● **Exercise goal**
Below is a set of entries. Print the line that contains "nextAlign lv ≠ 0))" and every later line word for word, through the final one.

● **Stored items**
* * * *
-- ==== Sys2Proof/Machine/Translate.lean ====
section
/-! DEFINITION. Address classes, windows and two-stage translation (R14 to R42). -/

namespace Sys2Proof.Machine

/-- R401. -/
def Trap.code : Trap → Nat
  | .ill => 1 | .priv => 2 | .align => 3 | .spb => 4 | .rlk => 5 | .pf => 6 | .prot => 7 | .sres => 8 | .pipe => 9
  | .pois => 10 | .peer => 11 | .cabrt => 12 | .brk => 13 | .trap => 14 | .psave => 15

/-- R49: the ACC code. -/
def Acc.code : Acc → Nat
  | .read => 0 | .write => 1 | .atomic => 2 | .fetch => 3 | .walk => 4 | .ad => 5 | .txWrite => 1

/-- Why an access fails: the trap, the record kind of R32 (0 for none), the access kind, and the PPA reached; with kind 2,
the host address. -/
structure Flt where
  code : Trap
  kind : Nat := 0
  acc  : Nat := 0
  ppa  : Nat := 0
deriving DecidableEq, Repr

/-- Why a translation gives no address now. -/
inductive NoWalk where
  | fault (f : Flt)
  /-- R75, R213: a line that it reads or writes is held. -/
  | held
  /-- R40: the host's ATS has been asked. -/
  | ats
deriving DecidableEq, Repr

/-! ## Host and peer memory -/

/-- R159: a byte of host or peer memory by its class-0b01 or class-0b10 address: what this device or an input wrote
there, else a value of its owner's (log 8). -/
def State.hostByte (s : State) (a : Nat) : Byte :=
  match s.host.find? fun x => x.1 == a with
  | some x => x.2
  | none => Config.hostByte a

def State.hostRead (s : State) : Nat → Nat → Nat
  | _, 0 => 0
  | a, n + 1 => (s.hostByte a).toNat + 256 * s.hostRead (a + 1) n

def State.hostWrite (s : State) (a : Nat) : Nat → Nat → State
  | 0, _ => s
  | n + 1, v =>
    let s1 := State.hostWrite s a n v
    { s1 with host := Sparse.insert s1.host (a + n) (BitVec.ofNat 8 (v / 2 ^ (8 * n))) }

/-! ## Requests to peers (R189, R429, R433) -/

def State.peerOf (s : State) (a : Nat) : Peer := Sparse.get {} s.peers a
def State.updPeer (s : State) (a : Nat) (f : Peer → Peer) : State := { s with peers := Sparse.upd {} s.peers a f }

/-- R429: the UALink ports whose link is up. -/
def State.upPorts (s : State) : List Nat := (List.range 13).filter fun k => k != 0 && s.links.getLsbD k

/-- R429: a request or message leaves over one of the ports that are up; with none up nothing is sent. -/
def State.sendOut (s : State) (f : Nat → Out) : State :=
  match s.upPorts with
  | [] => s
  | p :: ps => { s with draw := s.draw + 1, out := s.out ++ [f ((p :: ps).getD (Config.portOf s.draw % (ps.length + 1)) p)] }

/-- R33: the accelerator that an outbound request goes to. -/
def Ask.dest (k : Ask) : Nat := k.addr / 2 ^ 40 % 1024

/-- R433: a request goes to a peer and is outstanding. -/
def State.sendAsk (s : State) (k : Ask) : State :=
  let t := (s.peerOf k.dest).nextTag
  (s.updPeer k.dest fun p => { p with
    nextTag := t + 1, lastSent := s.clock.toNat, out := p.out ++ [{ tag := t, ask := k, time := s.clock.toNat }] }).sendOut fun port =>
      .peerReq port k.dest t k.kind (k.addr % 2 ^ 40) k.n k.x

/-- Two requests are one and the same access of one asker. -/
def Ask.same (k j : Ask) : Bool := k.who == j.who && k.kind == j.kind && k.addr == j.addr && k.n == j.n

/-- R433: what is known of a request: its completion, poison at a peer that is DOWN, or nothing yet. -/
def State.answerTo (s : State) (k : Ask) : Option (Option Nat) :=
  match s.answers.find? fun a => a.ask.same k with
  | some a => some a.v
  | none => if (s.peerOf k.dest).state = 2 then some none else none

/-- R433: a request is sent unless it has been. -/
def State.ask (s : State) (k : Ask) : State :=
  if (s.answerTo k).isSome || (s.peerOf k.dest).out.any (fun o => o.ask.same k) then s else s.sendAsk k

/-- R429: an access cut into naturally aligned pieces whose sizes are powers of two: offset and size of each. -/
def natCuts : Nat → Nat → Nat → List (Nat × Nat)
  | 0, _, _ => []
  | _, _, 0 => []
  | fuel + 1, a, n =>
    let k := ((List.range 9).reverse.find? fun j => a % 2 ^ j == 0 && decide (2 ^ j ≤ n)).elim 1 fun j => 2 ^ j
    (a, k) :: natCuts fuel (a + k) (n - k)

/-- What an access outside this device, or of the front end, comes to. -/
inductive Fe (α : Type) where
  | ok (v : α)
  | fault
  /-- It waits: for a line that is held, for the host's ATS, or for a peer. -/
  | wait
deriving DecidableEq, Repr

/-- R433: requests that make up one access: sent, and, with the completion of the last, their data from the lowest piece up, or
poison. What was read stays with its asker until it has ended. -/
def State.far (s : State) (ks : List Ask) : State × Fe Nat :=
  let s1 := ks.foldl State.ask s
  if ks.any fun k => (s1.answerTo k).isNone then (s1, .wait)
  else
    let s2 := { s1 with answers := s1.answers.filter fun a => a.ask.kind == 0 || !(ks.any a.ask.same) }
    if ks.any fun k => s1.answerTo k == some none then (s2, .fault)
    else (s2, .ok (ks.foldr (fun k v => ((s1.answerTo k).getD none).getD 0 % 2 ^ (8 * k.n) + 2 ^ (8 * k.n) * v) 0))

/-- What an asker has read of peers is not kept beyond the access that it read it for. -/
def State.taken (s : State) (who : Asker) : State := { s with answers := s.answers.filter fun a => a.ask.who != who }

/-- R37: no walk and no walk's fault waits for such an agent any more. -/
def Die.forget (d : Die) (p : Asker → Bool) : Die :=
  { d with
    walks := d.walks.map fun w => { w with agents := w.agents.filter fun a => !p a }
    xlFails := d.xlFails.filter fun f => !p f.who }

/-- R37, R433: askers have ended: nothing that they read is kept, and what is outstanding has nobody to go to. -/
def State.forget (s : State) (p : Asker → Bool) : State :=
  { s with
    answers := s.answers.filter fun a => !p a.ask.who
    peers := s.peers.map fun q => (q.1, { q.2 with
      out := q.2.out.map fun o => if p o.ask.who then { o with ask := { o.ask with who := .gone } } else o })
    dies := s.dies.map fun d => (d.1, d.2.forget p) }

def State.farDone (s : State) (who : Asker) : State := s.forget fun a => a == who

/-- R159: a read of `n` bytes of host or peer memory. -/
def State.outRead (s : State) (who : Asker) (a n : Nat) : State × Fe Nat :=
  if a / 2 ^ 50 % 4 = 2 then s.far ((natCuts (n + 1) a n).map fun c => { who := who, kind := 0, addr := c.1, n := c.2 })
  else (s, .ok (s.hostRead a n))

/-- The operand of a write of `n` bytes, 16 bytes at a time. -/
def operandWords (n v : Nat) : List (BitVec 128) := (List.range ((n + 15) / 16)).map fun k => BitVec.ofNat 128 (v / 2 ^ (128 * k))

/-- R159: a write of `n` bytes of host or peer memory. -/
def State.outWrite (s : State) (who : Asker) (a n v : Nat) : State × Fe Nat :=
  if a / 2 ^ 50 % 4 = 2 then
    match s.far ((natCuts (n + 1) a n).map fun c =>
      { who := who, kind := 1, addr := c.1, n := c.2, x := operandWords c.2 (v / 2 ^ (8 * (c.1 - a)) % 2 ^ (8 * c.2)) }) with
    | (s1, .ok _) => (s1, .ok 0)
    | r => r
  else (s.hostWrite a n v, .ok 0)

/-! ## Table entries (R27 to R29) -/

structure Pte where
  raw : Nat
deriving DecidableEq, Repr

def Pte.v (e : Pte) : Bool := e.raw.testBit 0
def Pte.leaf (e : Pte) : Bool := e.raw.testBit 1
def Pte.r (e : Pte) : Bool := e.raw.testBit 3
def Pte.w (e : Pte) : Bool := e.raw.testBit 4
def Pte.x (e : Pte) : Bool := e.raw.testBit 5
def Pte.a (e : Pte) : Bool := e.raw.testBit 6
def Pte.d (e : Pte) : Bool := e.raw.testBit 7
/-- Bits 51..8, as an address. -/
def Pte.addr (e : Pte) : Nat := e.raw / 256 % 2 ^ 44 * 256

/-- R27: the lowest index bit of a level; level 4 is the stage-1 root. -/
def levelShift : Nat → Nat
  | 0 => 16 | 1 => 21 | 2 => 30 | 3 => 39 | _ => 48

/-- R27: the alignment of the table that a pointer at this level names. -/
def nextAlign : Nat → Nat
  | 1 => 256
  | _ => 4096

/-- R27: index of an address at a level. -/
def levelIndex (lv a : Nat) : Nat :=
  a / 2 ^ levelShift lv % (match lv with | 0 => 32 | 4 => 16 | _ => 512)

/-- R29. -/
def Pte.malformed (e : Pte) (stage1 : Bool) (lv : Nat) : Bool :=
  e.raw / 2 ^ 60 != 0 || e.raw.testBit 2 || (e.leaf && decide (3 ≤ lv)) || (!e.leaf && lv == 0)
    || (e.leaf && decide (e.addr % 2 ^ levelShift lv ≠ 0)) || (!e.leaf && decide (e.addr % nextAlign lv ≠ 0))
    || (stage1 && decide (2 ^ 48 ≤ e.addr))

/-- R33, R34: the DPA's class and range are valid. -/
def dpaOk (a : Nat) : Bool :=
  match a / 2 ^ 50 % 4 with
  | 0 => decide (a % 2 ^ 50 < Config.localEnd)
  | 3 => false
  | _ => true

def isLocal (a : Nat) : Bool := a / 2 ^ 50 % 4 == 0

/-- R34, R35, R485: the checks of a final or table DPA reached from a PPA, for an access of code `acc`. The owner map is
read for it; where its line is lost the walk has met a poisoned table (log 16). -/
def State.dpaCheck (s : State) (part a acc ppa : Nat) : Option Flt :=
  if !dpaOk a then some { code := .prot, kind := 8, acc := acc, ppa := ppa }
  else if !isLocal a then none
  else if s.resLost (ownBase + parcelOf a) then some { code := .pois, acc := 4 }
  else if s.ownerOf (parcelOf a) != part then some { code := .prot, kind := 6, acc := acc, ppa := ppa }
  else none

/-! ## TLBs (R36) -/

def Tlb.hits (t : Tlb) (part asid va : Nat) : Bool := !t.st2 && !t.ats && t.part == part && t.asid == asid && t.va == va / 2 ^ t.log2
* * * *
● **Result**
    || (e.leaf && decide (e.addr % 2 ^ levelShift lv ≠ 0)) || (!e.leaf && decide (e.addr % nextAlign lv ≠ 0))
    || (stage1 && decide (2 ^ 48 ≤ e.addr))

/-- R33, R34: the DPA's class and range are valid. -/
def dpaOk (a : Nat) : Bool :=
  match a / 2 ^ 50 % 4 with
  | 0 => decide (a % 2 ^ 50 < Config.localEnd)
  | 3 => false
  | _ => true

def isLocal (a : Nat) : Bool := a / 2 ^ 50 % 4 == 0

/-- R34, R35, R485: the checks of a final or table DPA reached from a PPA, for an access of code `acc`. The owner map is
read for it; where its line is lost the walk has met a poisoned table (log 16). -/
def State.dpaCheck (s : State) (part a acc ppa : Nat) : Option Flt :=
  if !dpaOk a then some { code := .prot, kind := 8, acc := acc, ppa := ppa }
  else if !isLocal a then none
  else if s.resLost (ownBase + parcelOf a) then some { code := .pois, acc := 4 }
  else if s.ownerOf (parcelOf a) != part then some { code := .prot, kind := 6, acc := acc, ppa := ppa }
  else none

/-! ## TLBs (R36) -/

def Tlb.hits (t : Tlb) (part asid va : Nat) : Bool := !t.st2 && !t.ats && t.part == part && t.asid == asid && t.va == va / 2 ^ t.log2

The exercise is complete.